4.1. Study Strengths and Limitations

The strength of the study is using a large English prospective cohort data set, and therefore, the findings are generalisable to the English population. Moreover, ELSA used standardised data collection methods, and all data collection tools are validated, such as the CASP-19 scale.

However, there are a few limitations to this study. Firstly, height was not measured in the same data collection wave as weight or with other lifestyle, health, and social care factors. This could introduce measurement bias as participants may have changed their height status as an older adult’s height can reduce due to age-associated spinal shortening [40]. Several studies though, have found agreement on health outcomes using height coefficients from the ELSA dataset, as height is measured in every alternative wave in ELSA [22, 41]. Secondly, although BMI is a well-known measure of obesity, there is evidence that the measure of central obesity may be more important in determining health outcomes [42]. Thirdly, different studies use different cut-off points for BMI to determine obesity. Fourthly, this is a cross-sectional study which is, per se, a limitation. Finally, we also need to learn more about the potential effects of technological advancements as well as the prospective, scalable effects of medical advancements, since there is still little evidence on how public expectations are evolving. Our knowledge and capacity to make reliable future predictions still have limitations.

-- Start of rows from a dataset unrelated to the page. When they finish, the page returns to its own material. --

-- ==== Sys2Proof/Machine/Ops.lean ====
section
/-! DEFINITION. The named operations over the block's stores, registers and streams (00_scope.md R9): reading and writing
entries, allocating a node, emitting a byte, raising a fault and the two exits from the faulted state. -/

namespace Sys2Proof.Machine

/-- The outcome of a command whose checks have passed. -/
def outcomeOf (r : Except Fault State) : Host.Outcome State Fault Refusal :=
  match r with
  | .ok s => .next s
  | .error f => .fault f

/-! ## Stores: lists of index and entry, indices strictly rising, an unlisted index holding no value (10_state.md R37) -/

/-- The entry at index `i`, if one was written. -/
def storeGet {α : Type} (l : List (Nat × α)) (i : Nat) : Option α :=
  match l with
  | [] => none
  | (j, v) :: t => if i = j then some v else storeGet t i

/-- Write the whole entry at index `i` (20_memory.md R55), keeping the indices strictly rising. -/
def storePut {α : Type} (l : List (Nat × α)) (i : Nat) (v : α) : List (Nat × α) :=
  match l with
  | [] => [(i, v)]
  | (j, u) :: t =>
    if i < j then (i, v) :: (j, u) :: t
    else if i = j then (i, v) :: t
    else (j, u) :: storePut t i v

/-- The canonical form of a store with `bound` entries: indices strictly rising and below `bound`. -/
abbrev StoreWf {α : Type} (bound : Nat) (l : List (Nat × α)) : Prop :=
  (l.map Prod.fst).Pairwise (· < ·) ∧ ∀ i ∈ l.map Prod.fst, i < bound

/-- Both stores of a state are in canonical form: `NM` has 513 entries, `CT` 257 (20_memory.md R50). -/
abbrev StoresWf (s : State) : Prop := StoreWf Config.maxNode s.nm ∧ StoreWf Config.nsym s.ct

/-! ## Faults: entry (60_exceptions.md R174) and the two exits (R177) -/

/-- `raise Fault(code)` in the step for command word `w` (60_exceptions.md R174): `FAULT <- code`, `FINFO <- w`, nothing else. -/
def raiseFault (code : FaultCode) (w : Word48) (s : State) : State := { s with fault := code, finfo := w }

/-- What CLEAR does (40_control.md R92, 70_reset_and_hazards.md R201): the reset state, the two streams kept. The host's coming
events are not the block's. -/
def clearRun (s : State) : State := { State.reset with wout := s.wout, rout := s.rout, port := s.port }

/-- Hardware reset, `rst_n` low and released (70_reset_and_hazards.md R200): the reset state, the streams empty. -/
def hardwareReset (s : State) : State := { State.reset with port := s.port }

/-- `FAULT` as its 4-bit code (60_exceptions.md R171). -/
def faultBits : FaultCode → BitVec 4
  | .none => 0
  | .invalidInput => 1
  | .illegalCommand => 2
  | .badPhase => 3
  | .duplicateSymbol => 4
  | .symbolNotCoded => 5
  | .writeAfterFinal => 6
  | .noMatch => 7

/-- `PHASE` as its bit (10_state.md R21). -/
def phaseBit : Phase → BitVec 1
  | .load => 0
  | .built => 1

/-! ## The node memory (10_state.md R25, 20_memory.md R51) -/

/-- Field `cnt` of a node. -/
def nodeCnt : Node → Count
  | .leaf _ c => c
  | .inner c _ _ => c

/-- Field `sym` of a node, written as 0 in an internal node (10_state.md R25). -/
def nodeSym : Node → Symbol
  | .leaf s _ => s
  | .inner _ _ _ => 0

/-- Field `left` of a node, written as 0 in a leaf (10_state.md R25). -/
def nodeLeft : Node → NodeIdx
  | .leaf _ _ => 0
  | .inner _ l _ => l

/-- Field `right` of a node, written as 0 in a leaf (10_state.md R25). -/
def nodeRight : Node → NodeIdx
  | .leaf _ _ => 0
  | .inner _ _ r => r

/-- Read `NM[i]` (00_scope.md R9): it must exist (20_memory.md R50) and hold a value (10_state.md R37). -/
def readNode (nm : List (Nat × Node)) (i : NodeIdx) : Except Fault Node :=
  if i.toNat < Config.maxNode then
    match storeGet nm i.toNat with
    | some n => .ok n
    | none => .error (.nodeUnwritten i)
  else .error (.noSuchNode i)

/-- Write node `NNODE` and increment `NNODE`. -/
def putNode (n : Node) (s : State) : State := { s with nm := storePut s.nm s.nnode.toNat n, nnode := s.nnode + 1 }

/-- A new node takes index `NNODE`, which is then incremented (20_memory.md R51). -/
def allocNode (n : Node) (s : State) : Except Fault State :=
  if s.nnode.toNat < Config.maxNode then .ok (putNode n s) else .error (.noSuchNode s.nnode)

/-- Increment `NLEAF`. -/
def bumpLeaves (s : State) : State := { s with nleaf := s.nleaf + 1 }

/-- `NLEAF <- NLEAF + 1`, exact (40_control.md R93). -/
def countLeaf (s : State) : Except Fault State :=
  if s.nleaf.toNat < Config.maxLeaf then .ok (bumpLeaves s) else .error .leafCountFull

/-- The exact sum of two counts in 41 bits (41_tree_builder.md R103, 40_control.md R93). -/
def addCounts (a b : Count) : Except Fault Count :=
  if a.toNat + b.toNat < 2 ^ 41 then .ok (a + b) else .error .countOverflow

/-! ## The queue (10_state.md R26) -/

/-- `QLEN` (10_state.md R23): the number of node indices queued. -/
def State.qlen (s : State) : BitVec 9 := BitVec.ofNat 9 s.pq.length

/-- Write the occupied slots of `PQ`, and `QLEN` with them. -/
def setQueue (q : List NodeIdx) (s : State) : State := { s with pq := q }

/-- Read `PQ[0]`. -/
def queueHead (s : State) : Except Fault NodeIdx :=
  match s.pq with
  | [] => .error .queueEmpty
  | k :: _ => .ok k

/-! ## Registers and streams -/

/-- `ROOT <- k` (41_tree_builder.md R104). -/
def setRoot (k : NodeIdx) (s : State) : State := { s with root := k }

/-- `RCUR <- ROOT; PHASE <- 1`, the end of BUILD (41_tree_builder.md R104). -/
def enterBuilt (s : State) : State := { s with rcur := s.root, phase := .built }

/-- `RCUR <- k` (44_bit_reader.md R150). -/
def setRcur (k : NodeIdx) (s : State) : State := { s with rcur := k }

/-- `RDONE <- 1` (44_bit_reader.md R152). -/
def setRdone (s : State) : State := { s with rdone := true }

/-- Write `WACC` and `WNB` (43_bit_writer.md R130). -/
def setAccumulator (acc : BitVec 8) (nb : BitVec 3) (s : State) : State := { s with wacc := acc, wnb := nb }

/-- `WFIN <- 1` (43_bit_writer.md R133). -/
def setWfin (s : State) : State := { s with wfin := true }

/-- `emitW(b)`: append a byte to `WOUT` (10_state.md R31). -/
def emitW (b : Byte) (s : State) : State := { s with wout := s.wout ++ [b] }

/-- `emitR(b)`: append a byte to `ROUT` (10_state.md R31). -/
def emitR (b : Byte) (s : State) : State := { s with rout := s.rout ++ [b] }

/-- The block takes the host's next event; `rest` are the events after it. -/
def setPort (rest : List HostEvent) (s : State) : State := { s with port := rest }

end Sys2Proof.Machine
end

In future studies, it is possible to improve the modelling to better understand the factors that influence demand and to produce estimates and scenarios of future needs that are more accurate and nuanced. Furthermore, the kind of care that people and families will be able, or willing, to offer for themselves and the kind of support that would be most successful for them are the areas where the evidence is less developed.

5. Conclusion

The present study’s findings demonstrate that in older adults aged 50 years and over, morbid obesity is the strongest predictor for formal care receipt, and their well-being is not associated with both formal and informal care receipt. Older adults’ age, functional disability by IADL, and self-reported long-standing illness are strongly associated with both formal and informal care support. To date, obesity-related NHS expenditure and the burden on NHS services is the main driving force for local healthsystems rather than its implication for adult social care services [6]. However, the present study’s findings on how lifestyle factors influence the number of social care receipts may help policymakers and healthcare providers allocate limited resources for adult social care services and promote healthy ageing rather than just focusing on weight loss. This would have the added benefit of also focusing on narrowing health inequalities as many overweight and obese adults are from lower socioeconomic groups. In addition, public, private (for example, the food industry), and voluntary sectors must follow a collaborative whole systems approach (WSA) to fight against these rising challenges of obesity [6] and assist local government to plan and tailor interventions for overweight and obesity management.

Data Availability

The SPSS data used to support the findings of this study have been deposited in the UK Data Service repository [43] ([DOI 10.5255/UKDA-SN-5050-24]).

Conflicts of Interest

The authors declare that they have no conflicts of interest.

Acknowledgments

This research is an outcome of the first author’s PhD study [45] at the University of West London, UK. The authors are grateful to both reviewers for their useful comments and suggestions.